Total Physical Response (TPR): Research shows that when physical activity is included in classroom settings, students retain more information. For a quick sitting break, have students stand up and move to one side of the room to indicate their responses to a question. Instead of using this as a right-or-wrong answer activity, this exercise seems best suited for opinion-based responses. Students can see the differing perspectives of their classmates, which then can lead to debate and discussion.
One Word: If it seems a lecture is the only way to discuss a topic, preface it by telling students that at the end of the day’s lesson, they must write down a single word they believe best represents the lesson. Then, they can expand on why they chose that word with a separate paragraph. This will force active listening during the class period, as students will need to be able to condense an entire lesson into the essence of its idea.

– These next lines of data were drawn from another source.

-- ==== Sys2Proof/Machine/Block.lean ====
section
/-! DEFINITION. Block formats: decoding (R55, R56), quantisation (R57), and packing of narrow elements (R46). -/

namespace Sys2Proof.Machine

/-- Bits of an element (Table 2.5). -/
def blockBits : BlockFmt → Nat
  | .dbx4 | .mxfp4 => 4
  | _ => 8

/-- A DBX format carries two exponents (R56). -/
def isDbx : BlockFmt → Bool
  | .dbx8 | .dbx4 => true
  | _ => false

/-- mm, g, dx of a DBX format (R57): the largest magnitude, the decode shift, the distance of the exponents. -/
def dbxParams : BlockFmt → Nat × Nat × Nat
  | .dbx4 => (3, 1, 3)
  | _ => (63, 5, 5)

/-- The element format of an MX block, where it is a float (Table 2.5). -/
def mxFmt : BlockFmt → Option Fmt
  | .mxfp8e4 => some e4m3
  | .mxfp8e5 => some e5m2
  | .mxfp4 => some e2m1
  | _ => none

/-- Scale a number by a power of two. -/
def Num.scale (k : Int) : Num → Num
  | .fin n m e => .fin n m (e + k)
  | x => x

/-- One element under a scale E_lo, E_hi (R55, R56); MX scales have the code in E_lo. -/
def decodeElem (b : BlockFmt) (x lo hi : Nat) : Num :=
  if isDbx b then
    if lo = 0xFF || hi = 0xFF then .nan false else
    let w := blockBits b
    let esel := if x.testBit (w - 1) then hi else lo
    .fin (x.testBit (w - 2)) (bitsOf x 0 (w - 2)) ((esel : Int) - (if b == .dbx4 then 128 else 132))
  else if lo = 0xFF then .nan false
  else
    let k : Int := (lo : Int) - 127
    match mxFmt b with
    | some f => (f.decode x).scale k
    | none =>
      let i : Int := (BitVec.ofNat 8 x).toInt
      (Num.ofInt false i (-6)).scale k

/-- ⌊log2⌋ of a nonzero magnitude. -/
def floorLog2 : Num → Int
  | .fin _ m e => e + Nat.log2 m
  | _ => 0

/-- The mantissa and exponent of a finite number. -/
def finParts : Num → Bool × Nat × Int
  | .fin n m e => (n, m, e)
  | _ => (false, 0, 0)

/-- Saturate an integer (R46). -/
def satI (x lo hi : Int) : Int := if x < lo then lo else if hi < x then hi else x

/-- The largest magnitude of a block. -/
def maxMag (xs : List Num) : Num := xs.foldl (fun a x => if magLe a x then x else a) (.fin false 0 0)

/-- A quantised block: element codes, E_lo (or the MX code), E_hi, flags. -/
structure Block32 where
  elems : List Nat
  lo : Nat
  hi : Nat
  flags : FpFlags
  deriving DecidableEq, Repr

/-- Two finite numbers differ in value. -/
def differs (a b : Num) : Bool := !eqNum a b

/-- One MX element of x under the scale 2^X: its code and whether saturation limited it. -/
def mxElem (b : BlockFmt) (x : Num) (X : Int) : Nat × Bool :=
  let (n, m, e) := finParts x
  match mxFmt b with
  | some f =>
    let r := (⟨f, .rne, false, true⟩ : Round).apply n m (e - X)
    (r.1, (r.2 &&& fOF) != 0)
  | none =>
    let r := (roundAt .rne n m (e - X) (-6)).1
    let i : Int := if n then -(r : Int) else r
    let s := satI i (-127) 127
    ((BitVec.ofInt 8 s).toNat, s != i)

/-- One DBX element (R57). -/
def dbxElem (b : BlockFmt) (x : Num) (lo hi : Nat) : Nat × Bool :=
  let (mm, g, _) := dbxParams b
  let w := blockBits b
  let (n, m, e) := finParts x
  let q := (roundAt .rne false m e ((lo : Int) - 127 - g)).1
  let s := if n then 2 ^ (w - 2) else 0
  if q ≤ mm then (s + q, false)
  else
    let h := (roundAt .rne false m e ((hi : Int) - 127 - g)).1
    (2 ^ (w - 1) + s + min h mm, decide (h > mm))

/-- `quantise` (R57). -/
def quantise (b : BlockFmt) (xs : List Num) : Block32 :=
  if xs.any fun x => x.isNan || x.isInf then
    ⟨xs.map fun _ => 0, 0xFF, if isDbx b then 0xFF else 0, if xs.any fun x => x.isInf || x.isSig then fNV else 0⟩
  else
    let M := maxMag xs
    let (_, mm, me) := finParts M
    let scale : Nat × Nat :=
      if isDbx b then
        let (top, g, dx) := dbxParams b
        let ehi : Int :=
          if mm = 0 then dx
          else
            let e := floorLog2 M
            let r := (roundAt .rne false mm me (e - g)).1
            satI (e + 127 + (if r > top then 1 else 0)) dx 254
        ((ehi - dx).toNat, ehi.toNat)
      else
        let emax : Int :=
          match b with
          | .mxfp8e4 => 8
          | .mxfp8e5 => 15
          | .mxfp4 => 2
          | _ => 0
        let X := if mm = 0 then -127 else satI (floorLog2 M - emax) (-127) 127
        ((X + 127).toNat, 0)
    let es := xs.map fun x => if isDbx b then dbxElem b x scale.1 scale.2 else mxElem b x ((scale.1 : Int) - 127)
    let sat := es.any Prod.snd
    let inexact := (xs.zip es).any fun p => differs p.1 (decodeElem b p.2.1 scale.1 scale.2)
    ⟨es.map Prod.fst, scale.1, scale.2, (if sat then fOF else 0) ||| (if inexact then fNX else 0)⟩

/-- Pack element codes of `w` bits into bytes, the first element lowest (R46). -/
def packBytes (w : Nat) : List Nat → List Byte
  | [] => []
  | [x] => if w = 4 then [BitVec.ofNat 8 x] else leBytes1 w x
  | x :: y :: t => if w = 4 then BitVec.ofNat 8 (x + 16 * y) :: packBytes w t else leBytes1 w x ++ packBytes w (y :: t)
where
  /-- The bytes of one element of 8 bits or more, the lowest first. -/
  leBytes1 (w x : Nat) : List Byte := (List.range (w / 8)).map fun k => BitVec.ofNat 8 (x >>> (8 * k))

/-- Element `k` of `w` bits of a lane (R46). -/
def laneElem (w : Nat) (x : Word) (k : Nat) : Nat := bitsOf x.toNat (w * k) w

/-- A lane from elements of `w` bits, the first lowest (R46). -/
def laneOf (w : Nat) (es : List Nat) : Word :=
  BitVec.ofNat 32 ((es.zipIdx).foldl (fun acc p => acc + (p.1 % 2 ^ w) <<< (w * p.2)) 0)

end Sys2Proof.Machine
end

Another idea is to ask students to write a slogan-like bumper sticker to illustrate a particular concept from the lecture—forcing them to sum up the entire class period in one sentence.
Opposite Arguments: Pair students up who disagree about an answer to an opinion question. Have them debate, representing the side they originally believed to be wrong. Having students examine an opinion contrary to their own will force them to think critically about arguments on both sides and will lead to a broader understanding of the topic under discussion.
Historically Correct: After watching a film on a topic discussed in class, have students answer what the movie portrayed accurately and which points it dramatized or glossed over. While this technique has a more obvious application for historical movies such as JFK, Schindler’s List, or Elizabeth, it also can be used to examine biases in documentary films or other dramatizations.
Another option is to divide students into groups and have them come up with examples on their own of movies that made use of an idea or event covered in class—and then try to find at least one example of how the film got it right and one of how the film got it wrong.
Test Tournament: Divide the class into at least two groups and announce a competition for most points on a practice test. Let students study a topic together and then give your quiz, tallying points. After each round, let students study the next topic together before quizzing again. The points should be carried over from round to round. “The student impulse for competition will focus their engagement onto the material itself,” the paper states.
YouTube Video Quizzes: Using the annotations feature on YouTube (which allows for text boxes), create a multiple-choice quiz with different video responses based on how the student answers. Students answer by clicking on a hyperlinked option in the annotation box, and the link takes them to a video response. This will require filming a response for incorrect answers (“This answer is wrong because…”) as well as correct answers. Teachers could use this as a “question of the day” exercise or put together longer pieces for a test format.
Electronic Role Playing: Students create their own blogs and write diary-style entries while role-playing as someone central to the content being discussed.